Cancer and HIV: Shared Challenges and Opportunities
Persistent Antigen and Exhaustion
Persistence of antigen at high levels drives exhaustion of T cells, which limits the functional properties of T cells and is characterized by high expression of immune checkpoint (IC) molecules, such as programmed death-1 (PD-1), and cytotoxic T-lymphocyte-associated antigen 4 (CTLA-4), ultimately hindering clearance of tumors and chronic infections (13–16). An advantage of CAR T cell therapy is that new, fully functional T cells can be redirected toward HIV or tumor antigens. Once re-infused, however, these CAR T cells are susceptible to becoming exhausted if they are unable to clear the targeted antigen in a timely manner. Thus, the reversal or prevention of T cell exhaustion may represent a mechanism whereby dysregulated immunity is prevented, allowing CAR T cells to have a longer therapeutic window to control either HIV replication or tumor cell growth.
Antibodies targeting ICs (e.g., PD-1, PD-L1 or programmed death-ligand 1, and CTLA-4) have shown clinical responses in multiple tumor types, including melanoma, renal cell carcinoma, non-small cell lung cancer (17), and bladder cancer (18). So far, there are six U.S. FDA-approved immune checkpoint inhibitors (ipilimumab, nivolumab, pembrolizumab, avelumab, atezolizumab, and durvalumab) and their objective response rates have ranged from 27% in melanoma patients, to 30% in non-small cell lung cancer patients, and 63% in Kaposi sarcoma patients (19). However, there have been significant immune-related toxicities, including onset of type 1 diabetes, colitis, and dermatological issues (20) that may represent an acceptable risk/benefit to advanced cancer patients, but may be unacceptable to HIV-infected individuals whose viral load is well-controlled by ART. Several clinical trials are currently underway to explore the effect of anti-PD-1 based therapies in HIV-infected individuals who also have tumors known to be responsive to PD-1 blockade (NCT03367754, NCT02408861) (19) and one trial is treating non-tumor bearing HIV-infected individuals (NCT03787095). It will be interesting to see if and, if so to what extent, anti- PD-1 therapies can re-invigorate the HIV-1 specific immune response and whether side effects of this anti-PD-1 therapy in this otherwise healthy population confer an overall benefit/risk sufficient to permit wider exploration in HIV Cure studies.

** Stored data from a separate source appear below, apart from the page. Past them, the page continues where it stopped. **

/-- R236, R238 and R256 with R146: TKEXP.task attaches its export to a pending token, and fires it at once, as a decrement by
1 still to come, when the token is done or poisoned. TASKD, once its slices owe nothing, lowers the node's signed counter
by its count, modulo 2^32, in memory where no scrub read has found an error, changing no other byte. A free token, or one with four unfired exports, is ILLEGAL,
and so is a node of another kind. -/
def Obligations.TaskNodes : Prop :=
  (∀ (f : FSDA) (s : State) (k : Nat) (js : List Nat) (c : Crew) (loc : Loc), (Instr.tkexpTask f).wf = true →
    let x := s.issueOf (tkexpTaskHead f) k js c
    let t := c.tok f.d.toNat
    s.clears (tkexpTaskHead f) k js c = true → x.taskAt (x.reg64 (lowest x.act) f.a.toNat) loc →
    t.st ≠ .free ∧ t.exports.length < 4 ∧
    (c.isPending f.d.toNat → ∃ c', exec (.tkexpTask f) s = .next (s.setCrew k c') ∧ Moved x c' ∧ c'.lanes = c.lanes ∧
      ∀ n < 32, c'.tok n = if n = f.d.toNat then { t with exports := t.exports ++ [.task loc.pa] } else c.tok n) ∧
    (¬ c.isPending f.d.toNat → ∃ c', Moved x c' ∧ c'.alike c ∧ c'.lanes = c.lanes ∧ exec (.tkexpTask f) s =
      .next (({ s with due := s.due ++ [.taskDepcountDecrement loc.pa 1 (t.st == .poisoned)] } : State).setCrew k c'))) ∧
  (∀ (f : FSAB) (s : State) (k : Nat) (js : List Nat) (c : Crew) (loc : Loc), s.clears (taskdHead f) k js c = true →
    let x := s.issueOf (taskdHead f) k js c
    let n := (x.reg (lowest x.act) f.b.toNat).toNat
    x.taskAt (x.reg64 (lowest x.act) f.a.toNat) loc → 1 ≤ n ∧ n < 2 ^ 31 ∧
    (x.owes = true → exec (.taskd f) s = .next (s.stall k js)) ∧
    (x.owes = false → s.scrubbed (loc.pa + 116) 4 (fun _ => true) = false → ∃ t, exec (.taskd f) s = .next t ∧
      (BitVec.ofNat 32 (memNat t.mem (loc.pa + 116) 4)) = BitVec.ofNat 32 (memNat s.mem (loc.pa + 116) 4) - BitVec.ofNat 32 n ∧
      (∀ a, a < loc.pa + 116 ∨ loc.pa + 120 ≤ a → memGet t.mem a = memGet s.mem a) ∧
      ∃ c', tget t.crews k = some c' ∧ Moved x c' ∧ c'.lanes = c.lanes)) ∧
  (∀ (i : Instr) (h : Head) (s : State) (k : Nat) (js : List Nat) (c : Crew) (a : BitVec 6) (loc : Loc),
    ((∃ f, i = .tkexpTask f ∧ h = tkexpTaskHead f ∧ a = f.a) ∨ (∃ f, i = .taskd f ∧ h = taskdHead f ∧ a = f.a)) →
    s.clears h k js c = true →
    let x := s.issueOf h k js c
    let va := x.reg64 (lowest x.act) a.toNat
    va.toNat % 256 = 0 → x.check .write 256 (lowest x.act) va = .ok loc → isLocal loc.pa = true →
    s.marked loc.pa 256 = false → memGet s.mem loc.pa ≠ 5 → exec i s = .next (s.takeTrap k js .illegal x.live 0 [] 0))

/-- R279 to R281: SEAL gives each slice that acts its next batch number, never 0, moves the slice's open batch under it, and
writes the number to its active lanes. WAITB returns when every copy its slices' numbers cover has completed, tells p7 of
each slice's lanes whether one of them completed poisoned, and retires the records it reports; else the gang sleeps. -/
def Obligations.Batches : Prop :=
  (∀ (f : FSD) (s : State) (k : Nat) (js : List Nat) (c : Crew), s.clears (sealHead f) k js c = true →
    let x := s.issueOf (sealHead f) k js c
    ((∃ j ∈ x.actors, 32 ≤ (c.slice j).batch.recs.length) → exec (.seal f) s = .next (s.stall k js)) ∧
    ((∀ j ∈ x.actors, (c.slice j).batch.recs.length < 32) →
      ∃ c', exec (.seal f) s = .next (s.setCrew k c') ∧ c'.alike c ∧
        LanesBut x.act (fun _ => [c.depth + f.d.toNat]) (fun _ => []) c c' ∧
        (∀ j ∈ x.actors, let b := (c.slice j).batch
          let n := if b.last + 1 = 0 then 1 else b.last + 1
          (c'.slice j).batch = { last := n, opened := [], openPoison := false
                                 recs := if b.opened = [] ∧ b.openPoison = false then b.recs
                                   else b.recs ++ [⟨n, b.opened, b.openPoison⟩] } ∧
          ∀ l, l / 4 = j → x.act.getLsbD l = true → (c'.lane l).get c.depth f.d.toNat = n) ∧
        ∀ j ∈ js, j ∉ x.actors → (c'.slice j).batch = (c.slice j).batch)) ∧
  (∀ (f : FSA) (s : State) (k : Nat) (js : List Nat) (c : Crew), s.clears (waitbHead f) k js c = true →
    let x := s.issueOf (waitbHead f) k js c
    (∀ j ∈ x.actors, ∀ l, l / 4 = j → x.act.getLsbD l = true → x.reg l f.a.toNat = x.batchNum f j) →
    let ended : Prop := ∀ j ∈ x.actors, ∀ r ∈ (c.slice j).batch.recs, covers (x.batchNum f j) r.num = true → r.copies = []
    (ended → ∃ c', exec (.waitb f) s = .next (s.setCrew k c') ∧ LanesBut x.act (fun _ => []) (fun _ => [7]) c c' ∧
      (∀ j ∈ x.actors, (c'.slice j).batch.recs = (c.slice j).batch.recs.filter (fun r => !covers (x.batchNum f j) r.num) ∧
        ∀ l, l / 4 = j → x.act.getLsbD l = true → ((c'.lane l).pred 7 = true ↔
          ∃ r ∈ (c.slice j).batch.recs, covers (x.batchNum f j) r.num = true ∧ r.poisoned = true)) ∧
      (c'.poison = true ↔ c.poison = true ∨ ∃ j ∈ x.actors, ∃ r ∈ (c.slice j).batch.recs,
        covers (x.batchNum f j) r.num = true ∧ r.poisoned = true)) ∧
    (¬ ended → ∃ c', exec (.waitb f) s = .next (s.setCrew k c') ∧ c'.lanes = c.lanes ∧ ∀ j ∈ js,
      (c'.slice j).pc = (c.slice j).pc ∧ (c'.slice j).batch = (c.slice j).batch ∧
        (c'.slice j).wait = .batch (if j ∈ x.actors then x.batchNum f j else 0) x.act))

/-! ### Barriers -/

/-- R243 and R244: an update of a barrier. An arrival lowers the pending arrivals, or sets cpoison where none is pending; a
byte change adds to the pending bytes, or sets cpoison where the sum leaves the signed 32-bit range; poison sets cpoison.
A phase completes exactly when an arrival or byte change leaves both counts 0: lpoison takes cpoison, cpoison clears, the
phase advances by 1 and the counts start again; nothing else of the object but its continuation list changes. -/
def Obligations.BarrierUpdates : Prop :=
  (∀ (o : BarObj) (arrive poison : Bool) (bytes : Int),
    let q := o.update arrive bytes poison
    let n := o.pbytes.toInt + bytes
    let fits : Prop := -(2 ^ 31 : Int) ≤ n ∧ n < 2 ^ 31
    q.parr = (if arrive = true then o.parr - 1 else o.parr) ∧
    (fits → q.pbytes.toInt = n) ∧ (¬ fits → q.pbytes = o.pbytes) ∧
    (q.cpoison = true ↔ o.cpoison = true ∨ poison = true ∨ (arrive = true ∧ o.parr = 0) ∨ ¬ fits) ∧
    q = { o with parr := q.parr, pbytes := q.pbytes, cpoison := q.cpoison }) ∧
  (∀ (s : State) (pa : Nat) (o : BarObj) (b : Bar) (arrive poison : Bool) (bytes : Int),
    tget s.bars pa = some b → b.cached.isSome = true → b.conts = [] → b.remotes = [] →
    let q := o.update arrive bytes poison
    let ended := (arrive = true ∨ bytes ≠ 0) ∧ q.parr = 0 ∧ q.pbytes = 0
    ∃ t, s.barApply pa o arrive bytes poison = some t ∧ t.mem = s.mem ∧ t.crews = s.crews ∧
      (¬ ended → t.barObj pa = q ∧ t.due = s.due) ∧
      (ended → t.barObj pa = { q with
        lpoison := q.cpoison, cpoison := false, phase := q.phase + 1, parr := q.expected, pbytes := 0, conthead := 0 } ∧
        ∀ e ∈ s.barWakes pa (q.phase + 1), e ∈ t.due))

/-- R239 and R247: BINIT of an invalid object, with an expected count of at least 1 and no region table, makes it a
valid barrier in its first phase with all arrivals pending and no poison; of a valid one it is ILLEGAL; with a count
of 0 it does nothing to an invalid object, and invalidates a valid one. R237 and R246 to R250: of a valid barrier in
scope, BARR makes one arrival with its byte change, once it owes no write to a bound region; BEXP makes the byte
change alone; BARRD records a deferred arrival over the batches it covers, unless sixteen are held; TKEXP.bar attaches
its export, or fires it; BBIND appends its region, or takes out those with its base. The gang then goes on. Of an
object that is not valid each is ILLEGAL. -/
def Obligations.BarrierOperations : Prop :=
  (∀ (f : FSA) (s : State) (k : Nat) (js : List Nat) (c : Crew) (loc : Loc) (o : BarObj),
    s.clears (binitHead f) k js c = true →
    let x := s.issueOf (binitHead f) k js c
    let w := x.reg (lowest x.act) (f.a.toNat + 2)
    let expected := (w.extractLsb' 0 16).toNat
    x.barrierAt .write (x.reg64 (lowest x.act) f.a.toNat) loc o → x.reg64 (lowest x.act) (f.a.toNat + 4) = 0 →
    (expected ≠ 0 → o.valid = false → ∃ t c', exec (.binit f) s = .next t ∧ tget t.crews k = some c' ∧ Moved x c' ∧
      c'.lanes = c.lanes ∧ t.barObj loc.pa =
        { phase := 0, expected := expected, parr := expected, pbytes := 0, valid := true, cpoison := false, lpoison := false
          scope := (w.extractLsb' 16 3).toNat, nbound := 0, regions := 0, conthead := 0 } ∧
      (∃ b, tget t.bars loc.pa = some b ∧ b.core = c.core ∧ b.block = c.block ∧ b.conts = []) ∧
      ∀ a, a < loc.pa ∨ loc.pa + 64 ≤ a → memGet t.mem a = memGet s.mem a) ∧
    (expected ≠ 0 → o.valid = true → exec (.binit f) s = .next ((x.reached loc.pa o).s.takeTrap k js .illegal x.live 0 [] 0)) ∧
    (expected = 0 → o.valid = false → exec (.binit f) s = .next (s.setCrew k (x.advanced c))) ∧
    (expected = 0 → o.valid = true → ∀ t, (x.reached loc.pa o).s.invalidate loc.pa o = some t →
      exec (.binit f) s = .next (t.setCrew k (x.advanced ((tget t.crews k).getD c))))) ∧
  (∀ (s : State) (k : Nat) (js : List Nat) (c : Crew) (loc : Loc) (o : BarObj),
    (∀ (f : FSA), s.clears (barrHead f) k js c = true →
      let x := s.issueOf (barrHead f) k js c
      x.barrierAt .read (x.reg64 (lowest x.act) f.a.toNat) loc o → o.valid = true → (o.nbound = 0 ∨ x.owes = false) →
      ∀ t, (x.reached loc.pa o).s.barApply loc.pa o true (x.reg (lowest x.act) (f.a.toNat + 2)).toInt false = some t →
        exec (.barr f) s = .next (t.setCrew k (x.advanced ((tget t.crews k).getD c)))) ∧
    (∀ (f : FSA), s.clears (bexpHead f) k js c = true →
      let x := s.issueOf (bexpHead f) k js c
      x.barrierAt .read (x.reg64 (lowest x.act) f.a.toNat) loc o → o.valid = true →
      x.reg (lowest x.act) (f.a.toNat + 2) ≠ 0 ∧
      ∀ t, (x.reached loc.pa o).s.barApply loc.pa o false (x.reg (lowest x.act) (f.a.toNat + 2)).toInt false = some t →
        exec (.bexp f) s = .next (t.setCrew k (x.advanced ((tget t.crews k).getD c)))) ∧
    (∀ (f : FSA), s.clears (barrdHead f) k js c = true →
      let x := s.issueOf (barrdHead f) k js c
      (16 ≤ c.deferred.length → exec (.barrd f) s = .next (s.stall k js)) ∧
      (c.deferred.length < 16 → x.barrierAt .read (x.reg64 (lowest x.act) f.a.toNat) loc o → o.valid = true →
        ∃ t c' d, exec (.barrd f) s = .next t ∧ tget t.crews k = some c' ∧ t.mem = s.mem ∧ Moved x c' ∧ c'.lanes = c.lanes ∧
          c'.deferred = c.deferred ++ [d] ∧ d.pa = loc.pa ∧ d.bytes = x.reg (lowest x.act) (f.a.toNat + 2) ∧
          d.covers = x.actors.map (fun j => (j, x.reg (lowest x.act) (f.a.toNat + 3))) ∧
          (∀ id, id ∈ d.copies ↔ ∃ j ∈ x.actors, ∃ r ∈ (c.slice j).batch.recs,
            covers (x.reg (lowest x.act) (f.a.toNat + 3)) r.num = true ∧ id ∈ r.copies))) ∧
    (∀ (f : FSDA), s.clears (tkexpBarHead f) k js c = true → (Instr.tkexpBar f).wf = true →
      let x := s.issueOf (tkexpBarHead f) k js c
      let va := x.reg64 (lowest x.act) f.a.toNat
      let t := c.tok f.d.toNat
      x.barrierAt .read va loc o → o.valid = true →
      let y := (x.reached loc.pa o).s
      (c.isPending f.d.toNat → ∃ c', exec (.tkexpBar f) s = .next (y.setCrew k c') ∧ Moved x c' ∧ c'.lanes = c.lanes ∧
        c'.tok f.d.toNat = { t with exports := t.exports ++ [.bar loc.pa va] }) ∧
      (¬ c.isPending f.d.toNat → ∃ c', Moved x c' ∧ c'.alike c ∧ c'.lanes = c.lanes ∧ exec (.tkexpBar f) s =
        .next (({ y with due := y.due ++ [.barrierUpdate ⟨c.core / 128, loc.pa, va, true, - (t.bytes : Int),
          t.st == .poisoned, c.block, s.ctxOf c⟩] } : State).setCrew k c'))) ∧
    (∀ (f : FSAB), s.clears (bbindHead f) k js c = true →
      let x := s.issueOf (bbindHead f) k js c
      let base := x.reg64 (lowest x.act) f.b.toNat
      let len := (x.reg (lowest x.act) (f.b.toNat + 2)).toNat
      x.barrierAt .read (x.reg64 (lowest x.act) f.a.toNat) loc o → o.valid = true →
      (len ≠ 0 → o.nbound = 16 ∨ o.regions = 0 →
        exec (.bbind f) s = .next ((x.reached loc.pa o).s.takeTrap k js .illegal x.live 0 [] 0)) ∧
      (∀ b, tget s.bars loc.pa = some b → b.cached.isSome = true → len ≠ 0 → o.nbound < 16 → o.regions ≠ 0 →
        s.scrubbed (b.regionsPa + 16 * o.nbound) 16 (fun _ => true) = false →
        ∃ t c', exec (.bbind f) s = .next t ∧ tget t.crews k = some c' ∧ Moved x c' ∧ c'.lanes = c.lanes ∧
          t.barObj loc.pa = { o with nbound := o.nbound + 1 } ∧
          memNat t.mem (b.regionsPa + 16 * o.nbound) 8 = base.toNat ∧
          memNat t.mem (b.regionsPa + 16 * o.nbound + 8) 4 = len) ∧
      (∀ b, tget s.bars loc.pa = some b → b.cached.isSome = true → len = 0 → o.regions ≠ 0 →
        ∃ t c', exec (.bbind f) s = .next t ∧ tget t.crews k = some c' ∧ Moved x c' ∧ c'.lanes = c.lanes ∧
          t.barObj loc.pa = { o with nbound :=
            ((s.regionTable b.regionsPa o.nbound).filter fun r => r.1 != base.toNat).length })) ∧
    (∀ (i : Instr) (h : Head) (a : BitVec 6),
      ((∃ f, i = .barr f ∧ h = barrHead f ∧ a = f.a) ∨ (∃ f, i = .bexp f ∧ h = bexpHead f ∧ a = f.a) ∨
        (∃ f, i = .barrd f ∧ h = barrdHead f ∧ a = f.a ∧ c.deferred.length < 16) ∨
        (∃ f, i = .bbind f ∧ h = bbindHead f ∧ a = f.a) ∨ (∃ f, i = .tkexpBar f ∧ h = tkexpBarHead f ∧ a = f.a) ∨
        (∃ f, i = .bwait f ∧ h = bwaitHead f ∧ a = f.a) ∨ (∃ f, i = .btest f ∧ h = btestHead f ∧ a = f.a)) →
      s.clears h k js c = true →
      let x := s.issueOf h k js c
      x.barrierAt .read (x.reg64 (lowest x.act) a.toNat) loc o → o.valid = false →
      exec i s = .next (s.takeTrap k js .illegal x.live 0 [] 0)))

Furthermore, some studies show that PD-1 also contributes to the establishment and maintenance of HIV latency, so checkpoint blockade may be a promising approach to reverse latency (21). In order for the remaining hidden pool of virus to become recognized by HIV–specific T cells, it must be reactivated first and this could be accomplished by various latency reversing agents (LRAs) (e.g., histone deacetylase inhibitors (HDACis) and protein kinase C class drugs) (22). IC blockades could also function to reverse HIV latency through limiting inhibitory signals sent from IC molecules into cells harboring latent HIV. CTLA-4 blockade results in significant increases in plasma viremia and T cell activation (23). Thus, the combination of IC blockade coupled with HIV CAR T cell therapy may be an effective “shock and kill” (24) strategy.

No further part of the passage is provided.